Davol : That was a creative vanity project that appealed to me at the time. And I had never done a video and wanted to learn how to create and edit video. Needless to say, THAT took a great deal of time, but was fun. That was back in 2007 and there was so much political discontent in the US, that I wanted to take a few steps backward and comment on the fact that so much of our “reality” is based on media stories that, for all we know, may have very little to do with the truth. If the past is any judge, everything should be suspect. But we pick and choose, deciding that story “x” is reasonable and we believe it, but story “y” is crazy and we reject it. We do this in history and have created a revisionist history that is written into textbooks. If we know that about history, why don’t we view current events reporting with the same skepticism? So, to return to your question, my focus wasn’t so much on the current politics of the time, but taking a glimpse at the last 100 years or so of US history, in particular.

John : Do you plan to release more CD albums and song videos in addition to the current ones featured on YouTube, and I ask this half joking Davol, but do you consider yourself a political activist in a sense after the Truth Video?
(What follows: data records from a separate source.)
/-! ## State.putMsg -/

@[simp] theorem State.putMsg_plan (s : State) (k : Nat) (m : Msg) : (s.putMsg k m).plan = s.plan := rfl
@[simp] theorem State.putMsg_cur (s : State) (k : Nat) (m : Msg) : (s.putMsg k m).cur = s.cur := rfl
@[simp] theorem State.putMsg_fresh (s : State) (k : Nat) (m : Msg) : (s.putMsg k m).fresh = s.fresh := rfl
@[simp] theorem State.putMsg_clk (s : State) (k : Nat) (m : Msg) : (s.putMsg k m).clk = s.clk := rfl
@[simp] theorem State.putMsg_nextId (s : State) (k : Nat) (m : Msg) : (s.putMsg k m).nextId = s.nextId := rfl
@[simp] theorem State.putMsg_fibres (s : State) (k : Nat) (m : Msg) : (s.putMsg k m).fibres = s.fibres := rfl
@[simp] theorem State.putMsg_cores (s : State) (k : Nat) (m : Msg) : (s.putMsg k m).cores = s.cores := rfl
@[simp] theorem State.putMsg_regs (s : State) (k : Nat) (m : Msg) : (s.putMsg k m).regs = s.regs := rfl
@[simp] theorem State.putMsg_mem (s : State) (k : Nat) (m : Msg) : (s.putMsg k m).mem = s.mem := rfl
@[simp] theorem State.putMsg_bmeta (s : State) (k : Nat) (m : Msg) : (s.putMsg k m).bmeta = s.bmeta := rfl
@[simp] theorem State.putMsg_synd (s : State) (k : Nat) (m : Msg) : (s.putMsg k m).synd = s.synd := rfl
@[simp] theorem State.putMsg_vsynd (s : State) (k : Nat) (m : Msg) : (s.putMsg k m).vsynd = s.vsynd := rfl
@[simp] theorem State.putMsg_badMeta (s : State) (k : Nat) (m : Msg) : (s.putMsg k m).badMeta = s.badMeta := rfl
@[simp] theorem State.putMsg_redir (s : State) (k : Nat) (m : Msg) : (s.putMsg k m).redir = s.redir := rfl
@[simp] theorem State.putMsg_rowCnt (s : State) (k : Nat) (m : Msg) : (s.putMsg k m).rowCnt = s.rowCnt := rfl
@[simp] theorem State.putMsg_rowFail (s : State) (k : Nat) (m : Msg) : (s.putMsg k m).rowFail = s.rowFail := rfl
@[simp] theorem State.putMsg_l2 (s : State) (k : Nat) (m : Msg) : (s.putMsg k m).l2 = s.l2 := rfl
@[simp] theorem State.putMsg_tlbs (s : State) (k : Nat) (m : Msg) : (s.putMsg k m).tlbs = s.tlbs := rfl
@[simp] theorem State.putMsg_walks (s : State) (k : Nat) (m : Msg) : (s.putMsg k m).walks = s.walks := rfl
@[simp] theorem State.putMsg_groups (s : State) (k : Nat) (m : Msg) : (s.putMsg k m).groups = s.groups := rfl
@[simp] theorem State.putMsg_heldWakes (s : State) (k : Nat) (m : Msg) : (s.putMsg k m).heldWakes = s.heldWakes := rfl
@[simp] theorem State.putMsg_inst (s : State) (k : Nat) (m : Msg) : (s.putMsg k m).inst = s.inst := rfl
@[simp] theorem State.putMsg_hostMem (s : State) (k : Nat) (m : Msg) : (s.putMsg k m).hostMem = s.hostMem := rfl
@[simp] theorem State.putMsg_kills (s : State) (k : Nat) (m : Msg) : (s.putMsg k m).kills = s.kills := rfl
@[simp] theorem State.putMsg_lark (s : State) (k : Nat) (m : Msg) : (s.putMsg k m).lark = s.lark := rfl
@[simp] theorem State.putMsg_errLost (s : State) (k : Nat) (m : Msg) : (s.putMsg k m).errLost = s.errLost := rfl
@[simp] theorem State.putMsg_errHeld (s : State) (k : Nat) (m : Msg) : (s.putMsg k m).errHeld = s.errHeld := rfl
@[simp] theorem State.putMsg_trace (s : State) (k : Nat) (m : Msg) : (s.putMsg k m).trace = s.trace := rfl
@[simp] theorem State.putMsg_tiles (s : State) (k : Nat) (m : Msg) : (s.putMsg k m).tiles = s.tiles := rfl
@[simp] theorem State.putMsg_routers (s : State) (k : Nat) (m : Msg) : (s.putMsg k m).routers = s.routers := rfl
@[simp] theorem State.putMsg_routines (s : State) (k : Nat) (m : Msg) : (s.putMsg k m).routines = s.routines := rfl
@[simp] theorem State.putMsg_dloading (s : State) (k : Nat) (m : Msg) : (s.putMsg k m).dloading = s.dloading := rfl
@[simp] theorem State.putMsg_pool (s : State) (k : Nat) (m : Msg) : (s.putMsg k m).pool = s.pool := rfl
@[simp] theorem State.putMsg_poolResv (s : State) (k : Nat) (m : Msg) : (s.putMsg k m).poolResv = s.poolResv := rfl
@[simp] theorem State.putMsg_launches (s : State) (k : Nat) (m : Msg) : (s.putMsg k m).launches = s.launches := rfl
@[simp] theorem State.putMsg_arb (s : State) (k : Nat) (m : Msg) : (s.putMsg k m).arb = s.arb := rfl
@[simp] theorem State.putMsg_roots (s : State) (k : Nat) (m : Msg) : (s.putMsg k m).roots = s.roots := rfl
@[simp] theorem State.putMsg_evicted (s : State) (k : Nat) (m : Msg) : (s.putMsg k m).evicted = s.evicted := rfl
@[simp] theorem State.putMsg_incoming (s : State) (k : Nat) (m : Msg) : (s.putMsg k m).incoming = s.incoming := rfl
@[simp] theorem State.putMsg_asleep (s : State) (k : Nat) (m : Msg) : (s.putMsg k m).asleep = s.asleep := rfl
@[simp] theorem State.putMsg_saving (s : State) (k : Nat) (m : Msg) : (s.putMsg k m).saving = s.saving := rfl
@[simp] theorem State.putMsg_thermal (s : State) (k : Nat) (m : Msg) : (s.putMsg k m).thermal = s.thermal := rfl
@[simp] theorem State.putMsg_saved (s : State) (k : Nat) (m : Msg) : (s.putMsg k m).saved = s.saved := rfl
@[simp] theorem State.putMsg_hcb (s : State) (k : Nat) (m : Msg) : (s.putMsg k m).hcb = s.hcb := rfl
@[simp] theorem State.putMsg_toHost (s : State) (k : Nat) (m : Msg) : (s.putMsg k m).toHost = s.toHost := rfl
@[simp] theorem State.putMsg_hostHeld (s : State) (k : Nat) (m : Msg) : (s.putMsg k m).hostHeld = s.hostHeld := rfl
@[simp] theorem State.putMsg_hostReqs (s : State) (k : Nat) (m : Msg) : (s.putMsg k m).hostReqs = s.hostReqs := rfl
@[simp] theorem State.putMsg_patrol (s : State) (k : Nat) (m : Msg) : (s.putMsg k m).patrol = s.patrol := rfl
@[simp] theorem State.putMsg_vpatrol (s : State) (k : Nat) (m : Msg) : (s.putMsg k m).vpatrol = s.vpatrol := rfl
@[simp] theorem State.putMsg_spares (s : State) (k : Nat) (m : Msg) : (s.putMsg k m).spares = s.spares := rfl
@[simp] theorem State.putMsg_rowsUsed (s : State) (k : Nat) (m : Msg) : (s.putMsg k m).rowsUsed = s.rowsUsed := rfl
@[simp] theorem State.putMsg_remapUsed (s : State) (k : Nat) (m : Msg) : (s.putMsg k m).remapUsed = s.remapUsed := rfl
@[simp] theorem State.putMsg_retirePend (s : State) (k : Nat) (m : Msg) : (s.putMsg k m).retirePend = s.retirePend := rfl
@[simp] theorem State.putMsg_move (s : State) (k : Nat) (m : Msg) : (s.putMsg k m).move = s.move := rfl
@[simp] theorem State.putMsg_summary (s : State) (k : Nat) (m : Msg) : (s.putMsg k m).summary = s.summary := rfl
@[simp] theorem State.putMsg_report (s : State) (k : Nat) (m : Msg) : (s.putMsg k m).report = s.report := rfl
@[simp] theorem State.putMsg_fwVersion (s : State) (k : Nat) (m : Msg) : (s.putMsg k m).fwVersion = s.fwVersion := rfl
@[simp] theorem State.putMsg_minSvn (s : State) (k : Nat) (m : Msg) : (s.putMsg k m).minSvn = s.minSvn := rfl
@[simp] theorem State.putMsg_links (s : State) (k : Nat) (m : Msg) : (s.putMsg k m).links = s.links := rfl
@[simp] theorem State.putMsg_past (s : State) (k : Nat) (m : Msg) : (s.putMsg k m).past = s.past := rfl
@[simp] theorem State.putMsg_quietAt (s : State) (k : Nat) (m : Msg) : (s.putMsg k m).quietAt = s.quietAt := rfl
@[simp] theorem State.putMsg_stops (s : State) (k : Nat) (m : Msg) : (s.putMsg k m).stops = s.stops := rfl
Davol : No more politics! Read my lips! 🙂 I really want to focus on what I do best, simply write music. And that is where my heart and head truly reside. So, no more detours or distractions from the music.

Videos take so much time, that I don’t care to be involved in that either, although others are certainly welcome to consider such a project using my music – I’m open to that. Albums are definitely my focus for the future. As for CDs, well, they will soon be obsolete 🙂

John : It has been a pleasure to meet you Davol. B.T. Fasmer and I will keep our visitors informed on the latest news about you so let’s keep in touch. Before we go today, is there anything you would like to tell your fans or bring up that we haven’t talked about?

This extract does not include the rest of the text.